What's on this Page
How to monitor the brain during acute brain injury?
Clinically: The serial neurologic examination is still the best option.
Physiologically: ICP and cerebral blood flow (CBF).
ICP:
Both intraparenchymal monitors and ventricular catheters measure ICP and indirectly measure cerebral perfusion pressure (CPP).
ICP and CPP monitoring are recommended in patients who are at risk of elevated ICP based on clinical and/or imaging features.
Refractory ICP elevation is a strong predictor of mortality.
CBF:
Bedside techniques for monitoring CBF include both invasive methods such as thermal diffusion and laser Doppler flowmetry and noninvasive methods such as transcranial Doppler (TCD) ultrasonography and near infrared spectroscopy (NIRS).
Trends in blood flow velocity changes measured with TCD can help predict delayed ischemic neurologic deficits due to vasospasm after aneurysmal subarachnoid hemorrhage (SAH).
Electrophysiologically:
Electroencephalography (EEG) has been recommended in all patients with any acute brain insult and unexplained and persistent altered consciousness.
In addition, urgent EEG should be considered in patients with convulsive SE who do not return to functional baseline within 60 minutes after seizure medication and in those with refractory status epilepticus (RSE).

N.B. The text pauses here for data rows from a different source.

@[simp] theorem State.modOpHold_opHold (s : State) (f : List (Option Nat) → List (Option Nat)) : (s.modOpHold f).opHold = f s.opHold := rfl
@[simp] theorem State.modOpHold_other (s : State) (f : List (Option Nat) → List (Option Nat)) :
    (s.modOpHold f).nStn = s.nStn ∧ (s.modOpHold f).now = s.now ∧ (s.modOpHold f).freeCtr = s.freeCtr ∧
    (s.modOpHold f).pending = s.pending ∧ (s.modOpHold f).regs = s.regs ∧ (s.modOpHold f).staged = s.staged ∧
    (s.modOpHold f).armed = s.armed ∧ (s.modOpHold f).inUse = s.inUse ∧ (s.modOpHold f).hostPath = s.hostPath ∧
    (s.modOpHold f).svcPath = s.svcPath ∧ (s.modOpHold f).wtb = s.wtb ∧ (s.modOpHold f).links = s.links ∧ (s.modOpHold f).cues = s.cues ∧
    (s.modOpHold f).frm = s.frm ∧ (s.modOpHold f).flt = s.flt ∧ (s.modOpHold f).evr = s.evr ∧ (s.modOpHold f).hif = s.hif ∧
    (s.modOpHold f).lpes = s.lpes ∧ (s.modOpHold f).hvcs = s.hvcs ∧ (s.modOpHold f).stations = s.stations ∧ (s.modOpHold f).fsr = s.fsr ∧
    (s.modOpHold f).chans = s.chans ∧ (s.modOpHold f).buses = s.buses ∧ (s.modOpHold f).mems = s.mems ∧ (s.modOpHold f).xfrs = s.xfrs ∧
    (s.modOpHold f).rins = s.rins ∧ (s.modOpHold f).rsets = s.rsets ∧ (s.modOpHold f).mirrors = s.mirrors ∧
    (s.modOpHold f).scns = s.scns ∧ (s.modOpHold f).ckss = s.ckss ∧ (s.modOpHold f).sweeps = s.sweeps ∧ (s.modOpHold f).lsrs = s.lsrs ∧
    (s.modOpHold f).rgc = s.rgc ∧ (s.modOpHold f).prof = s.prof ∧ (s.modOpHold f).axes = s.axes ∧ (s.modOpHold f).thms = s.thms ∧
    (s.modOpHold f).thm = s.thm ∧ (s.modOpHold f).plk = s.plk ∧ (s.modOpHold f).ports = s.ports ∧ (s.modOpHold f).svc = s.svc ∧
    (s.modOpHold f).boot = s.boot ∧ (s.modOpHold f).lov = s.lov ∧ (s.modOpHold f).bay = s.bay := by
  and_intros <;> rfl

@[simp] theorem State.modArmed_armed (s : State) (f : Store → Store) : (s.modArmed f).armed = f s.armed := rfl
@[simp] theorem State.modArmed_other (s : State) (f : Store → Store) :
    (s.modArmed f).nStn = s.nStn ∧ (s.modArmed f).now = s.now ∧ (s.modArmed f).freeCtr = s.freeCtr ∧ (s.modArmed f).pending = s.pending ∧
    (s.modArmed f).regs = s.regs ∧ (s.modArmed f).staged = s.staged ∧ (s.modArmed f).inUse = s.inUse ∧
    (s.modArmed f).hostPath = s.hostPath ∧ (s.modArmed f).svcPath = s.svcPath ∧ (s.modArmed f).opHold = s.opHold ∧
    (s.modArmed f).wtb = s.wtb ∧ (s.modArmed f).links = s.links ∧ (s.modArmed f).cues = s.cues ∧ (s.modArmed f).frm = s.frm ∧
    (s.modArmed f).flt = s.flt ∧ (s.modArmed f).evr = s.evr ∧ (s.modArmed f).hif = s.hif ∧ (s.modArmed f).lpes = s.lpes ∧
    (s.modArmed f).hvcs = s.hvcs ∧ (s.modArmed f).stations = s.stations ∧ (s.modArmed f).fsr = s.fsr ∧ (s.modArmed f).chans = s.chans ∧
    (s.modArmed f).buses = s.buses ∧ (s.modArmed f).mems = s.mems ∧ (s.modArmed f).xfrs = s.xfrs ∧ (s.modArmed f).rins = s.rins ∧
    (s.modArmed f).rsets = s.rsets ∧ (s.modArmed f).mirrors = s.mirrors ∧ (s.modArmed f).scns = s.scns ∧ (s.modArmed f).ckss = s.ckss ∧
    (s.modArmed f).sweeps = s.sweeps ∧ (s.modArmed f).lsrs = s.lsrs ∧ (s.modArmed f).rgc = s.rgc ∧ (s.modArmed f).prof = s.prof ∧
    (s.modArmed f).axes = s.axes ∧ (s.modArmed f).thms = s.thms ∧ (s.modArmed f).thm = s.thm ∧ (s.modArmed f).plk = s.plk ∧
    (s.modArmed f).ports = s.ports ∧ (s.modArmed f).svc = s.svc ∧ (s.modArmed f).boot = s.boot ∧ (s.modArmed f).lov = s.lov ∧
    (s.modArmed f).bay = s.bay := by
  and_intros <;> rfl

@[simp] theorem State.modInUse_inUse (s : State) (f : Store → Store) : (s.modInUse f).inUse = f s.inUse := rfl
@[simp] theorem State.modInUse_other (s : State) (f : Store → Store) :
    (s.modInUse f).nStn = s.nStn ∧ (s.modInUse f).now = s.now ∧ (s.modInUse f).freeCtr = s.freeCtr ∧ (s.modInUse f).pending = s.pending ∧
    (s.modInUse f).regs = s.regs ∧ (s.modInUse f).staged = s.staged ∧ (s.modInUse f).armed = s.armed ∧
    (s.modInUse f).hostPath = s.hostPath ∧ (s.modInUse f).svcPath = s.svcPath ∧ (s.modInUse f).opHold = s.opHold ∧
    (s.modInUse f).wtb = s.wtb ∧ (s.modInUse f).links = s.links ∧ (s.modInUse f).cues = s.cues ∧ (s.modInUse f).frm = s.frm ∧
    (s.modInUse f).flt = s.flt ∧ (s.modInUse f).evr = s.evr ∧ (s.modInUse f).hif = s.hif ∧ (s.modInUse f).lpes = s.lpes ∧
    (s.modInUse f).hvcs = s.hvcs ∧ (s.modInUse f).stations = s.stations ∧ (s.modInUse f).fsr = s.fsr ∧ (s.modInUse f).chans = s.chans ∧
    (s.modInUse f).buses = s.buses ∧ (s.modInUse f).mems = s.mems ∧ (s.modInUse f).xfrs = s.xfrs ∧ (s.modInUse f).rins = s.rins ∧
    (s.modInUse f).rsets = s.rsets ∧ (s.modInUse f).mirrors = s.mirrors ∧ (s.modInUse f).scns = s.scns ∧ (s.modInUse f).ckss = s.ckss ∧
    (s.modInUse f).sweeps = s.sweeps ∧ (s.modInUse f).lsrs = s.lsrs ∧ (s.modInUse f).rgc = s.rgc ∧ (s.modInUse f).prof = s.prof ∧
    (s.modInUse f).axes = s.axes ∧ (s.modInUse f).thms = s.thms ∧ (s.modInUse f).thm = s.thm ∧ (s.modInUse f).plk = s.plk ∧
    (s.modInUse f).ports = s.ports ∧ (s.modInUse f).svc = s.svc ∧ (s.modInUse f).boot = s.boot ∧ (s.modInUse f).lov = s.lov ∧
    (s.modInUse f).bay = s.bay := by
  and_intros <;> rfl

@[simp] theorem State.modNow_now (s : State) (f : Nat → Nat) : (s.modNow f).now = f s.now := rfl
@[simp] theorem State.modNow_other (s : State) (f : Nat → Nat) :
    (s.modNow f).nStn = s.nStn ∧ (s.modNow f).freeCtr = s.freeCtr ∧ (s.modNow f).pending = s.pending ∧ (s.modNow f).regs = s.regs ∧
    (s.modNow f).staged = s.staged ∧ (s.modNow f).armed = s.armed ∧ (s.modNow f).inUse = s.inUse ∧ (s.modNow f).hostPath = s.hostPath ∧
    (s.modNow f).svcPath = s.svcPath ∧ (s.modNow f).opHold = s.opHold ∧ (s.modNow f).wtb = s.wtb ∧ (s.modNow f).links = s.links ∧
    (s.modNow f).cues = s.cues ∧ (s.modNow f).frm = s.frm ∧ (s.modNow f).flt = s.flt ∧ (s.modNow f).evr = s.evr ∧
    (s.modNow f).hif = s.hif ∧ (s.modNow f).lpes = s.lpes ∧ (s.modNow f).hvcs = s.hvcs ∧ (s.modNow f).stations = s.stations ∧
    (s.modNow f).fsr = s.fsr ∧ (s.modNow f).chans = s.chans ∧ (s.modNow f).buses = s.buses ∧ (s.modNow f).mems = s.mems ∧
    (s.modNow f).xfrs = s.xfrs ∧ (s.modNow f).rins = s.rins ∧ (s.modNow f).rsets = s.rsets ∧ (s.modNow f).mirrors = s.mirrors ∧
    (s.modNow f).scns = s.scns ∧ (s.modNow f).ckss = s.ckss ∧ (s.modNow f).sweeps = s.sweeps ∧ (s.modNow f).lsrs = s.lsrs ∧
    (s.modNow f).rgc = s.rgc ∧ (s.modNow f).prof = s.prof ∧ (s.modNow f).axes = s.axes ∧ (s.modNow f).thms = s.thms ∧
    (s.modNow f).thm = s.thm ∧ (s.modNow f).plk = s.plk ∧ (s.modNow f).ports = s.ports ∧ (s.modNow f).svc = s.svc ∧
    (s.modNow f).boot = s.boot ∧ (s.modNow f).lov = s.lov ∧ (s.modNow f).bay = s.bay := by
  and_intros <;> rfl

@[simp] theorem State.modFree_freeCtr (s : State) (f : Nat → Nat) : (s.modFree f).freeCtr = f s.freeCtr := rfl
@[simp] theorem State.modFree_other (s : State) (f : Nat → Nat) :
    (s.modFree f).nStn = s.nStn ∧ (s.modFree f).now = s.now ∧ (s.modFree f).pending = s.pending ∧ (s.modFree f).regs = s.regs ∧
    (s.modFree f).staged = s.staged ∧ (s.modFree f).armed = s.armed ∧ (s.modFree f).inUse = s.inUse ∧
    (s.modFree f).hostPath = s.hostPath ∧ (s.modFree f).svcPath = s.svcPath ∧ (s.modFree f).opHold = s.opHold ∧
    (s.modFree f).wtb = s.wtb ∧ (s.modFree f).links = s.links ∧ (s.modFree f).cues = s.cues ∧ (s.modFree f).frm = s.frm ∧
    (s.modFree f).flt = s.flt ∧ (s.modFree f).evr = s.evr ∧ (s.modFree f).hif = s.hif ∧ (s.modFree f).lpes = s.lpes ∧
    (s.modFree f).hvcs = s.hvcs ∧ (s.modFree f).stations = s.stations ∧ (s.modFree f).fsr = s.fsr ∧ (s.modFree f).chans = s.chans ∧
    (s.modFree f).buses = s.buses ∧ (s.modFree f).mems = s.mems ∧ (s.modFree f).xfrs = s.xfrs ∧ (s.modFree f).rins = s.rins ∧
    (s.modFree f).rsets = s.rsets ∧ (s.modFree f).mirrors = s.mirrors ∧ (s.modFree f).scns = s.scns ∧ (s.modFree f).ckss = s.ckss ∧
    (s.modFree f).sweeps = s.sweeps ∧ (s.modFree f).lsrs = s.lsrs ∧ (s.modFree f).rgc = s.rgc ∧ (s.modFree f).prof = s.prof ∧
    (s.modFree f).axes = s.axes ∧ (s.modFree f).thms = s.thms ∧ (s.modFree f).thm = s.thm ∧ (s.modFree f).plk = s.plk ∧
    (s.modFree f).ports = s.ports ∧ (s.modFree f).svc = s.svc ∧ (s.modFree f).boot = s.boot ∧ (s.modFree f).lov = s.lov ∧
    (s.modFree f).bay = s.bay := by
  and_intros <;> rfl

Furthermore, EEG also has been recommended during therapeutic hypothermia and within 24 hours of rewarming to exclude subclinical seizures in all comatose patients after cardiac arrest.
Metabolically: Oxygenation and substrate metabolism.
Brain hypoxia
This is associated with worse outcome. It is measured by either invasive methods such as bedside techniques, brain parenchymal oxygen tension (PbtO 2 ), and jugular bulb oxygen saturation (SjvO 2 ) or noninvasive bedside methods such as NIRS.

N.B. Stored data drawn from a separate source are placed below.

-- ==== Sys2Proof/Laws/Store.lean ====
section
/-! SUPPORT. What the sparse stores do: a read after a write at the same key gives the value, a write leaves every other key alone, and every
operation keeps the canonical form. -/

namespace Sys2Proof.Machine

set_option Elab.async false
set_option linter.unusedSectionVars false

variable {α : Type} [DecidableEq α]

@[simp] theorem storeGet_nil (k : Nat) (d : α) : storeGet [] k d = d := rfl

theorem storeGet_cons (e : Nat × α) (t : List (Nat × α)) (k : Nat) (d : α) :
    storeGet (e :: t) k d = if e.1 = k then e.2 else storeGet t k d := rfl

@[simp] theorem storeGet_del_same (m : List (Nat × α)) (k : Nat) (d : α) : storeGet (storeDel m k) k d = d := by
  induction m with
  | nil => rfl
  | cons e t ih =>
    simp only [storeDel]
    split
    · exact ih
    · rw [storeGet_cons, if_neg ‹_›, ih]

theorem storeGet_del_other (m : List (Nat × α)) {j k : Nat} (h : j ≠ k) (d : α) :
    storeGet (storeDel m k) j d = storeGet m j d := by
  induction m with
  | nil => rfl
  | cons e t ih =>
    simp only [storeDel]
    split
    · rw [storeGet_cons, if_neg (by omega), ih]
    · rw [storeGet_cons, storeGet_cons, ih]

@[simp] theorem storeGet_put_same (m : List (Nat × α)) (k : Nat) (v d : α) : storeGet (storePut m k v) k d = v := by
  induction m with
  | nil => simp [storePut, storeGet_cons]
  | cons e t ih =>
    simp only [storePut]
    split
    · simp [storeGet_cons]
    · split
      · simp [storeGet_cons]
      · rw [storeGet_cons, if_neg ‹_›, ih]

theorem storeGet_put_other (m : List (Nat × α)) {j k : Nat} (h : j ≠ k) (v d : α) :
    storeGet (storePut m k v) j d = storeGet m j d := by
  induction m with
  | nil => simp [storePut, storeGet_cons, Ne.symm h]
  | cons e t ih =>
    simp only [storePut]
    split
    · rw [storeGet_cons, storeGet_cons, if_neg (by simp; omega), if_neg (by omega)]
    · split
      · rw [storeGet_cons, if_neg (by simp; omega)]
      · rw [storeGet_cons, storeGet_cons, ih]

/-- A read after a write at the same key gives the value written. -/
@[simp] theorem storeGet_set_same (m : List (Nat × α)) (k : Nat) (v d : α) : storeGet (storeSet m k v d) k d = v := by
  induction m with
  | nil => simp only [storeSet]; split <;> simp_all [storeGet_cons]
  | cons e t ih =>
    simp only [storeSet]
    split
    · split
      · simp_all
      · simp [storeGet_cons]
    · split
      · split
        · rw [storeGet_cons, if_neg ‹_›]; simp_all
        · simp [storeGet_cons]
      · rw [storeGet_cons, if_neg ‹_›, ih]

/-- A write leaves every other key alone. -/
theorem storeGet_set_other (m : List (Nat × α)) {j k : Nat} (h : j ≠ k) (v d d' : α) :
    storeGet (storeSet m k v d) j d' = storeGet m j d' := by
  induction m with
  | nil => simp only [storeSet]; split <;> simp [storeGet_cons, Ne.symm h]
  | cons e t ih =>
    simp only [storeSet]
    split
    · split
      · rw [storeGet_del_other t h, storeGet_cons, if_neg (by omega)]
      · rw [storeGet_cons, storeGet_cons, if_neg (by simp; omega), if_neg (by omega)]
    · split
      · split
        · rw [storeGet_cons, storeGet_cons, storeGet_del_other t h]
        · rw [storeGet_cons, if_neg (by simp; omega)]
      · rw [storeGet_cons, storeGet_cons, ih]

/-- Every key of a store is at least a bound. -/
def keysFrom (b : Nat) (m : List (Nat × α)) : Prop := ∀ e ∈ m, b ≤ e.1

theorem storeWf_cons (dflt : Nat → α) (k : Nat) (v : α) (t : List (Nat × α)) :
    storeWf dflt ((k, v) :: t) = true ↔ v ≠ dflt k ∧ keysFrom (k + 1) t ∧ storeWf dflt t = true := by
  induction t generalizing k v with
  | nil => simp [storeWf, keysFrom]
  | cons e t ih =>
    obtain ⟨k', v'⟩ := e
    simp only [storeWf, Bool.and_eq_true, decide_eq_true_eq]
    constructor
    · rintro ⟨⟨h1, h2⟩, h3⟩
      refine ⟨h1, ?_, h3⟩
      intro e he
      rcases List.mem_cons.mp he with rfl | he
      · exact h2
      · have := ((ih k' v').mp h3).2.1 e he; omega
    · rintro ⟨h1, h2, h3⟩
      exact ⟨⟨h1, h2 _ (List.mem_cons_self ..)⟩, h3⟩

theorem storeDel_absent (m : List (Nat × α)) {k : Nat} (h : keysFrom (k + 1) m) : storeDel m k = m := by
  induction m with
  | nil => rfl
  | cons e t ih =>
    have h1 := h e (List.mem_cons_self ..)
    rw [storeDel, if_neg (by omega), ih (fun x hx => h x (List.mem_cons_of_mem _ hx))]

theorem storeSet_keys (m : List (Nat × α)) {b k : Nat} (v d : α) (hb : b ≤ k) (h : keysFrom b m) :
    keysFrom b (storeSet m k v d) := by
  have del : ∀ t : List (Nat × α), keysFrom b t → keysFrom b (storeDel t k) := by
    intro t
    induction t with
    | nil => intro h; exact h
    | cons e t ih =>
      intro h
      have ht := ih fun x hx => h x (List.mem_cons_of_mem _ hx)
      simp only [storeDel]
      split
      · exact ht
      · intro x hx
        rcases List.mem_cons.mp hx with rfl | hx
        · exact h _ (List.mem_cons_self ..)
        · exact ht x hx
  induction m with
  | nil => simp only [storeSet]; split <;> simp [keysFrom, hb]
  | cons e t ih =>
    have he := h e (List.mem_cons_self ..)
    have ht : keysFrom b t := fun x hx => h x (List.mem_cons_of_mem _ hx)
    have cons : ∀ (x : Nat × α) (l : List (Nat × α)), b ≤ x.1 → keysFrom b l → keysFrom b (x :: l) := by
      intro x l hx hl y hy
      rcases List.mem_cons.mp hy with rfl | hy
      · exact hx
      · exact hl y hy
    simp only [storeSet]
    split
    · split
      · exact del t ht
      · exact cons _ _ hb ht
    · split
      · split
        · exact cons _ _ he (del t ht)
        · exact cons _ _ hb h
      · exact cons _ _ he (ih ht)

/-- A write keeps the canonical form. -/
theorem storeSet_wf (dflt : Nat → α) (m : List (Nat × α)) (k : Nat) (v : α) (h : storeWf dflt m = true) :
    storeWf dflt (storeSet m k v (dflt k)) = true := by
  induction m with
  | nil => simp only [storeSet]; split <;> simp_all [storeWf]
  | cons e t ih =>
    obtain ⟨k', v'⟩ := e
    obtain ⟨h1, h2, h3⟩ := (storeWf_cons dflt k' v' t).mp h
    simp only [storeSet]
    split
    · next hk =>
      subst hk
      split
      · rw [storeDel_absent t h2]; exact h3
      · exact (storeWf_cons ..).mpr ⟨‹_›, h2, h3⟩
    · split
      · next hlt =>
        have ha : keysFrom (k + 1) t := fun x hx => by have := h2 x hx; omega
        split
        · rw [storeDel_absent t ha]; exact h
        · refine (storeWf_cons ..).mpr ⟨‹_›, ?_, h⟩
          intro x hx
          rcases List.mem_cons.mp hx with rfl | hx
          · exact hlt
          · exact ha x hx
      · exact (storeWf_cons ..).mpr ⟨h1, storeSet_keys t v _ (by omega) h2, ih h3⟩

/-- Leaving entries out keeps the canonical form. -/
theorem storeFilter_wf (dflt : Nat → α) (m : List (Nat × α)) (p : Nat × α → Bool) (h : storeWf dflt m = true) :
    storeWf dflt (m.filter p) = true := by
  induction m with
  | nil => rfl
  | cons e t ih =>
    obtain ⟨k', v'⟩ := e
    obtain ⟨h1, h2, h3⟩ := (storeWf_cons dflt k' v' t).mp h
    rw [List.filter_cons]
    split
    · exact (storeWf_cons ..).mpr ⟨h1, fun x hx => h2 x ((List.mem_filter.mp hx).1), ih h3⟩
    · exact ih h3

theorem storeAppend_wf (dflt : Nat → α) (m n : List (Nat × α)) {b : Nat} (hm : storeWf dflt m = true) (hn : storeWf dflt n = true)
    (h1 : ∀ e ∈ m, e.1 < b) (h2 : keysFrom b n) : storeWf dflt (m ++ n) = true := by
  induction m with
  | nil => exact hn
  | cons e t ih =>
    obtain ⟨k', v'⟩ := e
    obtain ⟨g1, g2, g3⟩ := (storeWf_cons dflt k' v' t).mp hm
    rw [List.cons_append]
    refine (storeWf_cons ..).mpr ⟨g1, ?_, ih g3 fun x hx => h1 x (List.mem_cons_of_mem _ hx)⟩
    intro x hx
    rcases List.mem_append.mp hx with hx | hx
    · exact g2 x hx
    · have := h1 _ (List.mem_cons_self ..); have := h2 x hx; simp only at *; omega

/-- Replacing a range of a store by that of another keeps the canonical form. -/
theorem storeCopyRange_wf (dflt : Nat → Word) (dst src : Store) (die lo hi : Nat) (hl : lo ≤ hi) (h1 : storeWf dflt dst = true)
    (h2 : storeWf dflt src = true) : storeWf dflt (storeCopyRange dst src die lo hi) = true := by
  have hk : regKey die lo ≤ regKey die hi := by simp only [regKey]; omega
  unfold storeCopyRange storeRange
  refine storeAppend_wf dflt _ _ (b := regKey die hi) (storeAppend_wf dflt _ _ (b := regKey die lo) ?_ ?_ ?_ ?_) ?_ ?_ ?_
  · exact storeFilter_wf _ _ _ h1
  · exact storeFilter_wf _ _ _ h2
  · intro e he; simpa using (List.mem_filter.mp he).2
  · intro e he; have := (List.mem_filter.mp he).2; simp at this; exact this.1
  · exact storeFilter_wf _ _ _ h1
  · intro e he
    rcases List.mem_append.mp he with he | he
    · have := (List.mem_filter.mp he).2; simp at this; omega
    · have := (List.mem_filter.mp he).2; simp at this; exact this.2
  · intro e he; simpa using (List.mem_filter.mp he).2

end Sys2Proof.Machine
end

It is currently recommended to monitor brain oxygen in patients with or at risk of cerebral ischemia and/or hypoxia using either brain tissue (PbtO 2 ) and/or jugular venous bulb oximetry (SjvO 2 ).

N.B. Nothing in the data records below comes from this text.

-- ==== Sys2Proof/Tests/Slice0.lean ====
section
/-! SUPPORT. The model's own tests: WellFormed refuses an ill-formed command of each kind; a few commands do what the spec's own figures say; and for every
statement with hypotheses a state and operands that meet them, clause by clause. -/

namespace Sys2Proof.Machine

set_option Elab.async false

/-- The state after reset with some fields written: die, field, value. -/
def tst (l : List (Nat × Fld × Nat)) : State := l.foldl (fun s x => s.wr x.1 x.2.1 x.2.2) State.reset

/-- The command completes in a state with a property that evaluates to true. -/
def ends (c : Instr) (s : State) (p : State → Bool) : Bool :=
  match exec c s with
  | .next t => p t
  | _ => false

/-! ### States that meet the hypotheses of the statements -/

theorem test_witness_CountersClear : State.reset.axState 7 ≠ axFault ∧ (tst [(0, F.AXS_AX_STATUS_state 7, axFault)]).axState 7 = axFault ∧
    State.reset.hasStn 1 = true ∧ State.reset.hasStn 7 = true ∧ State.reset.hasDie 0 = true ∧
    State.reset.hasDie 7 = true ∧ 31 < chanCount 0 ∧ ¬((0 : Nat) ≠ 0 ∧ 31 = 7) ∧ 6 < chanCount 7 ∧ 3 ∈ chanList 0 ∧ 4 ∈ chanList 7 ∧
    State.reset.stnPowered 7 = true ∧ (State.reset.modBoot fun b => { b with phase := .released }).stnPowered 7 = false := by decide

/-- A state whose cross-check runs and whose primary has advanced by exactly one span, with a given advance of the secondary. -/
def tstSpan (b : Int) : State :=
  let s := tst [(0, F.WTB_CTRL_enc_source, 1)]
  s.modWtb fun w => { w with encA := { w.encA with acc := (2 ^ (16 + s.rd 0 F.WTB_XCHK_span_sel) * 16777216 : Nat) }, encB := { w.encB with acc := b }, missRun := 2 }

theorem test_witness_EncoderCounts :
    State.reset.encMode .b = 0 ∧ (tst [(0, F.WTB_ENC_A_CFG_mode, 1)]).encMode .a = 1 ∧ 500 ≤ 500 ∧ 1400 ≤ 1400 ∧ (499 < 500 ∨ 1400 < 499) ∧
    State.reset.promotes 0 3 = false ∧ State.reset.checking = false ∧ (tstSpan 0).checking = true ∧
    ((2 ^ (16 + (tstSpan 0).spanField F.WTB_XCHK_span_sel) * 16777216 : Nat) : Int) ≤ (tstSpan 0).wtb.encA.acc - (tstSpan 0).wtb.spanA ∧
    (tstSpan 0).spanField F.WTB_XCHK_xchk_tol * 16777216 <
      (((tstSpan 0).wtb.encA.acc - (tstSpan 0).wtb.spanA) - ((tstSpan 0).wtb.encB.acc - (tstSpan 0).wtb.spanB)).natAbs ∧
    max 1 ((tstSpan 0).spanField F.WTB_XCHK_xchk_n) ≤ (tstSpan 0).wtb.missRun + 1 ∧
    (((tstSpan (2 ^ 44)).wtb.encA.acc - (tstSpan (2 ^ 44)).wtb.spanA) - ((tstSpan (2 ^ 44)).wtb.encB.acc - (tstSpan (2 ^ 44)).wtb.spanB)).natAbs ≤
      (tstSpan (2 ^ 44)).spanField F.WTB_XCHK_xchk_tol * 16777216 := by decide

/-- A state whose encoder is about to fault. -/
def tstFault (e : Enc) (l : List (Nat × Fld × Nat)) : State := (tst l).setEnc e { (tst l).wtb.enc e with due := true }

Brain extracellular concentrations of energy metabolism markers
including lactate, pyruvate, and glucose, are accurately measured by microdialysis.
Monitoring cerebral microdialysis in patients with or who are at risk of cerebral ischemia, hypoxia, energy failure, and glucose deprivation should be considered only in combination with clinical indicators and other monitoring modalities for therapeutic interventions and prognostication.